/-- An fsplit at the head of a stream whose fragment has drained. -/
theorem test_meets_ThreadEvents_4 :
    let s : State := { before (.event (.drainPoint 1)) idleOthers [(4, (0x0000704C14000000, false))] with turns := [] }
    s.drained177 idleOthers = true ∧ (∃ u, s.beginStream 1 .c = .run (.fsplit 0 (.named 3) (some 4)) u ∧
      ∃ w, exec (.fsplit 0 (.named 3) (some 4)) u = .next w) := by
  refine ⟨rfl, _, rfl, ?_⟩
  exact ⟨_, rfl⟩

/-- A command of which nothing is left, one with its old value, a fence behind nothing; and a command that waits for its page. -/
theorem test_meets_CommandEvents :
    let c := { moving (.tld none false 1 (.tile 5) (.belt 4) (.belt 0)) ⟨5, none⟩ with elem := 1 }
    let g := { moving (.gamo .add ⟨.w64, true⟩ 1 (.belt 4) (.reg (.belt 0)) (.belt 0) none) ⟨0, none⟩ with got := some (.ofWord 7) }
    let f := moving (.fence .dev none) ⟨0, none⟩
    (movingSt c).thread? 1 = some (movingTh c) ∧ (movingTh c).cmd? 1 = some c ∧ c.id = 1 ∧ c.parked = false ∧ c.elem = c.total ∧
    c.packets = [] ∧ c.got = none ∧ (∀ d ∈ (movingSt c).dies, d.lines = []) ∧ (movingTh g).cmd? 1 = some g ∧ g.got = some (.ofWord 7) ∧
    f.instr = .fence .dev none ∧ (movingTh f).cmdsBefore 1 = [] ∧
    ({ movingTh f with a := { (movingTh f).a with cmds := [{ c with id := 0 }, f] } } : Thread).cmdsBefore 1 ≠ [] := by
  refine ⟨rfl, rfl, rfl, rfl, rfl, rfl, rfl, ?_, rfl, rfl, rfl, rfl, ?_⟩ <;> decide

/-- A page that both stages map, and one that they do not; a write begun; a packet out. -/
theorem test_meets_CommandEvents_2 :
    let c := { moving (.tst none 1 (.tile 2) (.belt 4)) ⟨2, none⟩ with walking := true, elem := 0 }
    let p : Packet :=
      { id := 1, src := 0, tid := 1, cmd := 1, part := 3, pkg := 0, die := 0, core := 1, off := 0, data := [(7, none)], srcDie := 0, exitStop := 0,
        cw := true, forced := false }
    let s : State := { (mapped (movingSt c)).modDie 0 fun d => { d with tlb := [], walks := [⟨3, 5, 1⟩] } with packets := [p] }
    s.threads = [movingTh c] ∧ s.missing (movingTh c) c 0 = some 0x10000 ∧ (⟨3, 5, 0x10000 / 65536⟩ : Walk) ∈ (s.die 0).walks ∧
    (∃ l, s.walkBoth 3 5 0x10000 .wr = .ok l) ∧ (∃ f, (movingSt c).walkBoth 3 5 0x10000 .wr = .error f) ∧ c.need ≠ .rd ∧ (movingTh c).life.part < 16 ∧
    (s.packets.find? fun p => p.tid == 1 && p.src == s.dev.pkg.toNat && !p.lost) = some p := by
  refine ⟨rfl, ?_, ?_, ⟨_, rfl⟩, ⟨_, rfl⟩, ?_, ?_, rfl⟩ <;> decide

/-- A packet of 2 flits, by where it is; ports with all places, and with none. -/
def packet (w : Where) : Packet :=
  { id := 1, src := 0, tid := 1, cmd := 1, part := 3, pkg := 0, die := 1, core := 15, off := 0xBFFF80, data := List.replicate 16 (7, none), srcDie := 7,
    exitStop := 1, cw := true, forced := false, wher := w }

def sent (w : Where) (wins : List Word) : State :=
  { owner with packets := [packet w], cores := setAt owner.cores 31 { wins := wins } }
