-- ==== Sys2Proof/Machine/Operands.lean ====
section
/-! DEFINITION. The operand forms and the integer laws of the data operations (41_scan_engine.md R110): operand assembly, the bit
test, the polarity function and the elapsed time. -/

namespace Sys2Proof.Machine

/-- The index byte as an unsigned integer, not scaled, shifted or sign-extended (30_encoding.md R63). -/
def digitIndex (idx : Byte) : Nat := idx.toNat

/-- The bit test `v[k] = floor(v / 2^k) mod 2`: is segment `k` of the pattern on (30_encoding.md R64, 41_scan_engine.md R110). -/
def segmentBit (v : Byte) (k : Fin 8) : Bool := v.getLsbD k.val

/-- `lvl(b) = b XOR COMMON_ANODE_MODE`: the electrical level that expresses a logical bit (10_state.md R25, the spec's
decision D2, log entry 13). -/
def lvl (c : Config) (b : Bool) : Level := b ^^ c.commonAnodeMode

/-- `ON = lvl(1)` (10_state.md R25). -/
def levelOn (c : Config) : Level := lvl c true

/-- `OFF = lvl(0)` (10_state.md R25). -/
def levelOff (c : Config) : Level := lvl c false

/-- `elapsed = (now - last) mod 2^TIME_BITS`, computed exactly on integers and narrowed at the end (41_scan_engine.md R91,
R110; the spec's decision D10, log entry 17). -/
def elapsed (c : Config) (now last : Nat) : Nat :=
  (((now : Int) - (last : Int)) % ((2 ^ c.timeBits : Nat) : Int)).toNat

/-- The clock reading one millisecond on, `(now + 1) mod 2^TIME_BITS` (60_exceptions.md R128). -/
def nextNow (c : Config) (now : Nat) : Nat := (now + 1) % 2 ^ c.timeBits

end Sys2Proof.Machine
end

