/-- The handler's run over one message: the turns it takes, at most `floor(L/2) + 3`, apply the whole message to the buffer and
leave the handler idle (40_bus_commands.md section 2). -/
def Obligations.HandlerRunAppliesMessage : Prop :=
  ∀ (s : State) (m : Message) (q : List Message), s.rx = none → s.rxq = m :: q →
    ∃ n, n ≤ m.length / 2 + 3 ∧
      play (List.replicate n .bch) s = .next { s with rx := none, rxq := q, mem := applyMsg s.cfg s.mem m }

/-- However the agents interleave, at every quiescent state the buffer is the one the run started towards, with the
messages delivered since applied whole and in the order sent (70_reset_and_hazards.md section 5, 20_memory.md section 4;
lossless first-in-first-out delivery is the spec's decision D14). -/
def Obligations.QuiescentBufferIsMessagesApplied : Prop :=
  ∀ (es : List Event) (s t : State), play es s = .next t →
    settled t = (es.flatMap (delivered s.cfg)).foldl (applyMsg s.cfg) (settled s) ∧
    (Quiescent t → t.mem = (es.flatMap (delivered s.cfg)).foldl (applyMsg s.cfg) (settled s))

/-- However the other agents interleave, a handler that has `L` unread bytes is idle again after at most `floor(L/2) + 2` of its
own turns (`RX_BEGIN` makes the `floor(L/2) + 3` of 40_bus_commands.md section 2). -/
def Obligations.HandlerReturnsWithinItsTurns : Prop :=
  ∀ (es : List Event) (s t : State) (m : Message), s.rx = some m → m.length / 2 + 2 ≤ es.count .bch →
    play es s = .next t → ∃ n u, play (es.take n) s = .next u ∧ u.rx = none

/-- However the other agents interleave, a sweep under way ends after at most `1 + 11 N` turns of the Scan Engine: nothing
cancels, restarts or stalls it (41_scan_engine.md section 2; the grain is decisions D7 and D8). -/
def Obligations.SweepEndsWithinItsTurns : Prop :=
  ∀ (es : List Event) (s t : State), s.WF → 1 + 11 * s.cfg.digitCount ≤ es.count .scan → play es s = .next t →
    ∃ n u, play (es.take n) s = .next u ∧ u.pc = .idle

/-- Under fairness and a host within bounds the machine runs for ever, and after any number `k` of its turns: every message
that is pending or under way is, some turns later, taken up and applied, with only the messages sent since still pending;
a sweep that is under way ends; and where the clock keeps pace with the gate, a sweep starts (40_bus_commands.md section 2,
41_scan_engine.md section 6, 60_exceptions.md section 3; fairness is the premise of the spec's decision D23, log entry 4;
the last clause's premise is log entry 36; delivery is decision D14, the gate's arithmetic D10). -/
def Obligations.FairRunAppliesMessagesAndSweeps : Prop :=
  ∀ (order : Nat → Event) (s : State), s.WF → Fair order → (∀ n, hostInBounds s.cfg (order n) = true) →
    ∀ k, ∃ t, play (firstTurns order k) s = .next t ∧
      (∃ n u, play (turnsFrom order k n) t = .next u ∧ u.rx = none ∧
        u.rxq = (turnsFrom order k n).flatMap (delivered s.cfg) ∧ u.mem = settled t) ∧
      (∃ n u, play (turnsFrom order k n) t = .next u ∧ u.pc = .idle) ∧
      (ClockKeepsPace s.cfg order → ∃ n u, play (turnsFrom order k n) t = .next u ∧ u.pc = .clear)
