-- ==== Sys2Proof/Laws/State.lean ====
section
/-! SUPPORT. What each field update of Machine/Ops.lean does to each field of the state: one lemma per field per update. -/

namespace Sys2Proof.Machine

@[simp] theorem setPc_cfg (p : Pc) (s : State) : (setPc p s).cfg = s.cfg := rfl
@[simp] theorem setPc_mem (p : Pc) (s : State) : (setPc p s).mem = s.mem := rfl
@[simp] theorem setPc_com (p : Pc) (s : State) : (setPc p s).com = s.com := rfl
@[simp] theorem setPc_seg (p : Pc) (s : State) : (setPc p s).seg = s.seg := rfl
@[simp] theorem setPc_pc (p : Pc) (s : State) : (setPc p s).pc = p := rfl
@[simp] theorem setPc_last (p : Pc) (s : State) : (setPc p s).last = s.last := rfl
@[simp] theorem setPc_now (p : Pc) (s : State) : (setPc p s).now = s.now := rfl
@[simp] theorem setPc_rxq (p : Pc) (s : State) : (setPc p s).rxq = s.rxq := rfl
@[simp] theorem setPc_rx (p : Pc) (s : State) : (setPc p s).rx = s.rx := rfl
@[simp] theorem setPc_hostRx (p : Pc) (s : State) : (setPc p s).hostRx = s.hostRx := rfl
@[simp] theorem setPc_agenda (p : Pc) (s : State) : (setPc p s).agenda = s.agenda := rfl
@[simp] theorem setPc_tick (p : Pc) (s : State) : (setPc p s).tick = s.tick := rfl

@[simp] theorem setCom_cfg (i : Nat) (b : Level) (s : State) : (setCom i b s).cfg = s.cfg := rfl
@[simp] theorem setCom_mem (i : Nat) (b : Level) (s : State) : (setCom i b s).mem = s.mem := rfl
@[simp] theorem setCom_com (i : Nat) (b : Level) (s : State) : (setCom i b s).com = s.com.set i b := rfl
@[simp] theorem setCom_seg (i : Nat) (b : Level) (s : State) : (setCom i b s).seg = s.seg := rfl
@[simp] theorem setCom_pc (i : Nat) (b : Level) (s : State) : (setCom i b s).pc = s.pc := rfl
@[simp] theorem setCom_last (i : Nat) (b : Level) (s : State) : (setCom i b s).last = s.last := rfl
@[simp] theorem setCom_now (i : Nat) (b : Level) (s : State) : (setCom i b s).now = s.now := rfl
@[simp] theorem setCom_rxq (i : Nat) (b : Level) (s : State) : (setCom i b s).rxq = s.rxq := rfl
@[simp] theorem setCom_rx (i : Nat) (b : Level) (s : State) : (setCom i b s).rx = s.rx := rfl
@[simp] theorem setCom_hostRx (i : Nat) (b : Level) (s : State) : (setCom i b s).hostRx = s.hostRx := rfl
@[simp] theorem setCom_agenda (i : Nat) (b : Level) (s : State) : (setCom i b s).agenda = s.agenda := rfl
@[simp] theorem setCom_tick (i : Nat) (b : Level) (s : State) : (setCom i b s).tick = s.tick := rfl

_Assigned task_: Lines after the one containing "let p : Packet" are not part of the task. Output the entries exactly from their first line through that one.

_Solution to the exercise_:
/-- An fsplit at the head of a stream whose fragment has drained. -/
theorem test_meets_ThreadEvents_4 :
    let s : State := { before (.event (.drainPoint 1)) idleOthers [(4, (0x0000704C14000000, false))] with turns := [] }
    s.drained177 idleOthers = true ∧ (∃ u, s.beginStream 1 .c = .run (.fsplit 0 (.named 3) (some 4)) u ∧
      ∃ w, exec (.fsplit 0 (.named 3) (some 4)) u = .next w) := by
  refine ⟨rfl, _, rfl, ?_⟩
  exact ⟨_, rfl⟩

/-- A command of which nothing is left, one with its old value, a fence behind nothing; and a command that waits for its page. -/
theorem test_meets_CommandEvents :
    let c := { moving (.tld none false 1 (.tile 5) (.belt 4) (.belt 0)) ⟨5, none⟩ with elem := 1 }
    let g := { moving (.gamo .add ⟨.w64, true⟩ 1 (.belt 4) (.reg (.belt 0)) (.belt 0) none) ⟨0, none⟩ with got := some (.ofWord 7) }
    let f := moving (.fence .dev none) ⟨0, none⟩
    (movingSt c).thread? 1 = some (movingTh c) ∧ (movingTh c).cmd? 1 = some c ∧ c.id = 1 ∧ c.parked = false ∧ c.elem = c.total ∧
    c.packets = [] ∧ c.got = none ∧ (∀ d ∈ (movingSt c).dies, d.lines = []) ∧ (movingTh g).cmd? 1 = some g ∧ g.got = some (.ofWord 7) ∧
    f.instr = .fence .dev none ∧ (movingTh f).cmdsBefore 1 = [] ∧
    ({ movingTh f with a := { (movingTh f).a with cmds := [{ c with id := 0 }, f] } } : Thread).cmdsBefore 1 ≠ [] := by
  refine ⟨rfl, rfl, rfl, rfl, rfl, rfl, rfl, ?_, rfl, rfl, rfl, rfl, ?_⟩ <;> decide

/-- A page that both stages map, and one that they do not; a write begun; a packet out. -/
theorem test_meets_CommandEvents_2 :
    let c := { moving (.tst none 1 (.tile 2) (.belt 4)) ⟨2, none⟩ with walking := true, elem := 0 }
    let p : Packet :=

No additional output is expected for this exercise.